Palestinians push for UN resolution rejecting Trump's Jerusalem embassy move
Palestinian diplomats want the UN Security Council to vote on a draft resolution rejecting President Donald Trump's decision to recognise Jerusalem as Israel's capital, even though the measure would almost certainly face a US veto, diplomats said Wednesday.
Palestinian Ambassador Riyad Mansour told AFP that the text would demand that the United States scrap the decision on Jerusalem, but other diplomats suggested the wording would not be so strong.
Egypt was expected to circulate a draft resolution to council members, possibly as early as this week, according to senior council diplomats.
Mansour said late Tuesday that he was working on a draft text that would "reaffirm the positions of the Security Council and ask the Americans to rescind."

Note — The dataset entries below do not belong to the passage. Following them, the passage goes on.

-- ==== Sys2Proof/Machine/LaneAlu.lean ====
section
/-!
DEFINITION. Integer arithmetic, compares, logic, shifts and fields of the lane pipe (05 R112-R119).
-/
namespace Sys2Proof.Machine

/-- 1 when a relation holds, else 0 (R114). -/
def truth (c : Bool) : Word := if c then 1 else 0

/-- The high word of a product (R112). -/
def mulHighS (a b : Word) : Word := ((a.signExtend 64 * b.signExtend 64) >>> 32).setWidth 32
def mulHighU (a b : Word) : Word := ((a.setWidth 64 * b.setWidth 64) >>> 32).setWidth 32

/-- Shifts by a whole register (R115). -/
def shiftLeft (a b : Word) : Word := if 32 ≤ b.toNat then 0 else a <<< b.toNat
def shiftRight (a b : Word) : Word := if 32 ≤ b.toNat then 0 else a >>> b.toNat
def shiftArith (a b : Word) : Word := a.sshiftRight (min b.toNat 31)

/-- Position and length of a field (R116). -/
def fieldPos (b : Word) : Nat := wbits b 4 0
def fieldLen (b : Word) : Nat := min (wbits b 13 8) (32 - fieldPos b)

/-- `bfe.u`, `bfe.s` and `bfi` (R116). -/
def extractU (a b : Word) : Word := toWord (a.toNat >>> fieldPos b % 2 ^ fieldLen b)
def extractS (a b : Word) : Word :=
  if fieldLen b = 0 then 0 else intWord (sxNat (a.toNat >>> fieldPos b % 2 ^ fieldLen b) (fieldLen b))
def insertField (d a b : Word) : Word :=
  let m := toWord ((2 ^ fieldLen b - 1) * 2 ^ fieldPos b)
  (d &&& ~~~m) ||| ((a <<< fieldPos b) &&& m)

/-- Bit counts (R117). -/
def countOnes (a : Word) : Word := toWord ((List.range 32).countP fun i => wbit a i)
def leadingZeros (a : Word) : Word := toWord (if a = 0 then 32 else 31 - Nat.log2 a.toNat)
def trailingZeros (a : Word) : Word :=
  toWord (match (List.range 32).find? fun i => wbit a i with
    | some i => i
    | none => 32)

/-- A word from its bits. -/
def ofBits (f : Nat → Bool) : Word := toWord ((List.range 32).foldl (fun n i => if f i then n + 2 ^ i else n) 0)

def reverseBits (a : Word) : Word := ofBits fun i => wbit a (31 - i)

/-- Morton interleaving and its inverse (R118). -/
def interleave2 (a b : Word) : Word := ofBits fun i => if i % 2 = 0 then wbit a (i / 2) else wbit b (i / 2)
def interleave3 (d a b : Word) : Word :=
  ofBits fun i => decide (i < 30) &&
    (if i % 3 = 0 then wbit a (i / 3) else if i % 3 = 1 then wbit b (i / 3) else wbit d (i / 3))
def deinterleave (k n : Nat) (a b : Word) : Word :=
  ofBits fun i => decide (i < n) && decide (b.toNat < k) && wbit a (k * i + b.toNat)

/-- One round of `rnd`, and its constants (R119). -/
def rndRound (k x c : Word) : Word :=
  let x := x + k + c
  let x := (x ^^^ (x >>> 16)) * 0x5A3C96E5
  let x := (x ^^^ (x >>> 15)) * 0x2D91B4C7
  x ^^^ (x >>> 15)
def rndWord (k x : Word) : Word := [0x6F1D2A53, 0x1B84E6C9, 0xC2A75F31, 0x8E463B1F].foldl (rndRound k) x

/-! ### Bodies -/

def bodyIadd : LaneBody := lane3 fun a b => plain (a + b)
def bodyIsub : LaneBody := lane3 fun a b => plain (a - b)
def bodyImul : LaneBody := lane3 fun a b => plain (a * b)
def bodyImulhS : LaneBody := lane3 fun a b => plain (mulHighS a b)
def bodyImulhU : LaneBody := lane3 fun a b => plain (mulHighU a b)
def bodyImad : LaneBody := lane4 fun d a b => plain (d + a * b)
def bodyIminS : LaneBody := lane3 fun a b => plain (if a.slt b then a else b)
def bodyIminU : LaneBody := lane3 fun a b => plain (if a.ult b then a else b)
def bodyImaxS : LaneBody := lane3 fun a b => plain (if a.slt b then b else a)
def bodyImaxU : LaneBody := lane3 fun a b => plain (if a.ult b then b else a)
def bodyIabs : LaneBody := lane2 fun a => plain (if a.msb then -a else a)
def bodyPopc : LaneBody := lane2 fun a => plain (countOnes a)
def bodyClz : LaneBody := lane2 fun a => plain (leadingZeros a)
def bodyCtz : LaneBody := lane2 fun a => plain (trailingZeros a)
def bodyBrev : LaneBody := lane2 fun a => plain (reverseBits a)
def bodyIcmpEq : LaneBody := lane3 fun a b => plain (truth (a == b))
def bodyIcmpNe : LaneBody := lane3 fun a b => plain (truth (a != b))
def bodyIcmpLtS : LaneBody := lane3 fun a b => plain (truth (a.slt b))
def bodyIcmpLtU : LaneBody := lane3 fun a b => plain (truth (a.ult b))
def bodyIcmpGeS : LaneBody := lane3 fun a b => plain (truth (!a.slt b))
def bodyIcmpGeU : LaneBody := lane3 fun a b => plain (truth (!a.ult b))
def bodySel : LaneBody := lane4 fun d a b => plain (if d = 0 then b else a)
def bodyAnd : LaneBody := lane3 fun a b => plain (a &&& b)
def bodyAndn : LaneBody := lane3 fun a b => plain (a &&& ~~~b)
def bodyOr : LaneBody := lane3 fun a b => plain (a ||| b)
def bodyXor : LaneBody := lane3 fun a b => plain (a ^^^ b)
def bodyShl : LaneBody := lane3 fun a b => plain (shiftLeft a b)
def bodyShr : LaneBody := lane3 fun a b => plain (shiftRight a b)
def bodySar : LaneBody := lane3 fun a b => plain (shiftArith a b)
def bodyBfeS : LaneBody := lane3 fun a b => plain (extractS a b)
def bodyBfeU : LaneBody := lane3 fun a b => plain (extractU a b)
def bodyBfi : LaneBody := lane4 fun d a b => plain (insertField d a b)
def bodyIlv2 : LaneBody := lane3 fun a b => plain (interleave2 a b)
def bodyIlv3 : LaneBody := lane4 fun d a b => plain (interleave3 d a b)
def bodyDil2 : LaneBody := lane3 fun a b => plain (deinterleave 2 16 a b)
def bodyDil3 : LaneBody := lane3 fun a b => plain (deinterleave 3 10 a b)
def bodyRnd : LaneBody := lane3 fun a b => plain (rndWord a b)
def bodyIaddi (imm : BitVec 14) : LaneBody := laneImmD fun d => d + imm.signExtend 32
def bodyMovi (imm : BitVec 14) : LaneBody := laneImmSet (imm.signExtend 32)
def bodyLui (imm : BitVec 14) : LaneBody := laneImmD fun d => (d <<< 14) ||| imm.setWidth 32
def bodyOri (imm : BitVec 14) : LaneBody := laneImmD fun d => d ||| imm.setWidth 32

/-! ### Meanings -/

/-- `iadd` (R112). -/
def execIadd (o : LaneOp3) (s : State) : Host.Outcome State Fault Refusal := laneWord3 bodyIadd o s

/-- `isub` (R112). -/
def execIsub (o : LaneOp3) (s : State) : Host.Outcome State Fault Refusal := laneWord3 bodyIsub o s

/-- `imul` (R112). -/
def execImul (o : LaneOp3) (s : State) : Host.Outcome State Fault Refusal := laneWord3 bodyImul o s

/-- `imulh.s` (R112). -/
def execImulhS (o : LaneOp3) (s : State) : Host.Outcome State Fault Refusal := laneWord3 bodyImulhS o s

/-- `imulh.u` (R112). -/
def execImulhU (o : LaneOp3) (s : State) : Host.Outcome State Fault Refusal := laneWord3 bodyImulhU o s

/-- `imad` (R112). -/
def execImad (o : LaneOp3) (s : State) : Host.Outcome State Fault Refusal := laneWord3 bodyImad o s

/-- `imin.s` (R112). -/
def execIminS (o : LaneOp3) (s : State) : Host.Outcome State Fault Refusal := laneWord3 bodyIminS o s

/-- `imin.u` (R112). -/
def execIminU (o : LaneOp3) (s : State) : Host.Outcome State Fault Refusal := laneWord3 bodyIminU o s

/-- `imax.s` (R112). -/
def execImaxS (o : LaneOp3) (s : State) : Host.Outcome State Fault Refusal := laneWord3 bodyImaxS o s

/-- `imax.u` (R112). -/
def execImaxU (o : LaneOp3) (s : State) : Host.Outcome State Fault Refusal := laneWord3 bodyImaxU o s

/-- `icmp.eq` (R114). -/
def execIcmpEq (o : LaneOp3) (s : State) : Host.Outcome State Fault Refusal := laneWord3 bodyIcmpEq o s

/-- `icmp.ne` (R114). -/
def execIcmpNe (o : LaneOp3) (s : State) : Host.Outcome State Fault Refusal := laneWord3 bodyIcmpNe o s

/-- `icmp.lt.s` (R114). -/
def execIcmpLtS (o : LaneOp3) (s : State) : Host.Outcome State Fault Refusal := laneWord3 bodyIcmpLtS o s

/-- `icmp.lt.u` (R114). -/
def execIcmpLtU (o : LaneOp3) (s : State) : Host.Outcome State Fault Refusal := laneWord3 bodyIcmpLtU o s

/-- `icmp.ge.s` (R114). -/
def execIcmpGeS (o : LaneOp3) (s : State) : Host.Outcome State Fault Refusal := laneWord3 bodyIcmpGeS o s

/-- `icmp.ge.u` (R114). -/
def execIcmpGeU (o : LaneOp3) (s : State) : Host.Outcome State Fault Refusal := laneWord3 bodyIcmpGeU o s

/-- `sel` (R114). -/
def execSel (o : LaneOp3) (s : State) : Host.Outcome State Fault Refusal := laneWord3 bodySel o s

/-- `and` (R115). -/
def execAndL (o : LaneOp3) (s : State) : Host.Outcome State Fault Refusal := laneWord3 bodyAnd o s

/-- `andn` (R115). -/
def execAndn (o : LaneOp3) (s : State) : Host.Outcome State Fault Refusal := laneWord3 bodyAndn o s

/-- `or` (R115). -/
def execOrL (o : LaneOp3) (s : State) : Host.Outcome State Fault Refusal := laneWord3 bodyOr o s

/-- `xor` (R115). -/
def execXorL (o : LaneOp3) (s : State) : Host.Outcome State Fault Refusal := laneWord3 bodyXor o s

/-- `shl` (R115). -/
def execShl (o : LaneOp3) (s : State) : Host.Outcome State Fault Refusal := laneWord3 bodyShl o s

/-- `shr` (R115). -/
def execShr (o : LaneOp3) (s : State) : Host.Outcome State Fault Refusal := laneWord3 bodyShr o s

/-- `sar` (R115). -/
def execSar (o : LaneOp3) (s : State) : Host.Outcome State Fault Refusal := laneWord3 bodySar o s

/-- `bfe.s` (R116). -/
def execBfeS (o : LaneOp3) (s : State) : Host.Outcome State Fault Refusal := laneWord3 bodyBfeS o s

/-- `bfe.u` (R116). -/
def execBfeU (o : LaneOp3) (s : State) : Host.Outcome State Fault Refusal := laneWord3 bodyBfeU o s

/-- `bfi` (R116). -/
def execBfi (o : LaneOp3) (s : State) : Host.Outcome State Fault Refusal := laneWord3 bodyBfi o s

/-- `ilv.2` (R118). -/
def execIlv2 (o : LaneOp3) (s : State) : Host.Outcome State Fault Refusal := laneWord3 bodyIlv2 o s

/-- `ilv.3` (R118). -/
def execIlv3 (o : LaneOp3) (s : State) : Host.Outcome State Fault Refusal := laneWord3 bodyIlv3 o s

/-- `dil.2` (R118). -/
def execDil2 (o : LaneOp3) (s : State) : Host.Outcome State Fault Refusal := laneWord3 bodyDil2 o s

/-- `dil.3` (R118). -/
def execDil3 (o : LaneOp3) (s : State) : Host.Outcome State Fault Refusal := laneWord3 bodyDil3 o s

/-- `rnd` (R119). -/
def execRnd (o : LaneOp3) (s : State) : Host.Outcome State Fault Refusal := laneWord3 bodyRnd o s

/-- `iabs` (R112, R117). -/
def execIabs (o : LaneOp2) (s : State) : Host.Outcome State Fault Refusal := laneWord2 bodyIabs o s

/-- `popc` (R117). -/
def execPopc (o : LaneOp2) (s : State) : Host.Outcome State Fault Refusal := laneWord2 bodyPopc o s

/-- `clz` (R117). -/
def execClz (o : LaneOp2) (s : State) : Host.Outcome State Fault Refusal := laneWord2 bodyClz o s

/-- `ctz` (R117). -/
def execCtz (o : LaneOp2) (s : State) : Host.Outcome State Fault Refusal := laneWord2 bodyCtz o s

/-- `brev` (R117). -/
def execBrev (o : LaneOp2) (s : State) : Host.Outcome State Fault Refusal := laneWord2 bodyBrev o s

/-- `iaddi` (R113). -/
def execIaddi (o : LaneImm) (s : State) : Host.Outcome State Fault Refusal := laneWordI (bodyIaddi o.imm) o s

/-- `movi` (R113). -/
def execMovi (o : LaneImm) (s : State) : Host.Outcome State Fault Refusal := laneWordI (bodyMovi o.imm) o s

/-- `lui` (R113). -/
def execLui (o : LaneImm) (s : State) : Host.Outcome State Fault Refusal := laneWordI (bodyLui o.imm) o s

/-- `ori` (R113). -/
def execOri (o : LaneImm) (s : State) : Host.Outcome State Fault Refusal := laneWordI (bodyOri o.imm) o s

end Sys2Proof.Machine
end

The United States found itself isolated at the Security Council last week when all 14 other members including allies Britain, France and Italy condemned the decision, which broke with international consensus.
The status of Jerusalem, a city holy to Christians, Jews and Muslims, is perhaps the most sensitive issue in the Israeli-Palestinian conflict.
Israel sees the entire city as its undivided capital, while the Palestinians want the eastern sector, which Israel seized in the 1967 war and later annexed, as the capital of their future state.
Several UN resolutions call on Israel to withdraw from territory seized during the 1967 war and have reaffirmed the need to end the occupation of that land.
In 1980, the council adopted a resolution stating that "all legislative and administrative measures and actions taken by Israel, the occupying power, which purport to alter the character and status of the Holy City of Jerusalem have no legal validity."
A council diplomat said several draft texts had been shared informally but that the exact wording of the proposed draft resolution was key to ensure that all 14 council members vote in favor of the measure.
That would force the United States to resort to its veto power, a move that would highlight its isolation.
The Palestinians "actively want a US veto and they actively want the other 14 to stay together," said the diplomat, who asked not to be named.
Some council members such as Britain, Japan and Ukraine are reluctant to back a toughly worded measure that would strongly condemn the US decision and demand its reversal.
But they would probably rally around a resolution that repeats previous language and expresses regret "about recent developments," he said.
Backed by Arab countries, the Palestinians are also expected to ask the UN General Assembly to adopt a resolution condemning the US move.
The Palestinian campaign at the United Nations however is not intended to remove the United States from the peace process but rather to gain leverage on any future peace plan, diplomats said.
"This is not about pushing the US out of the picture. This is about them trying to shape the eventual content of a US-led proposal to be more in line" with the Palestinian stance, said a council diplomat.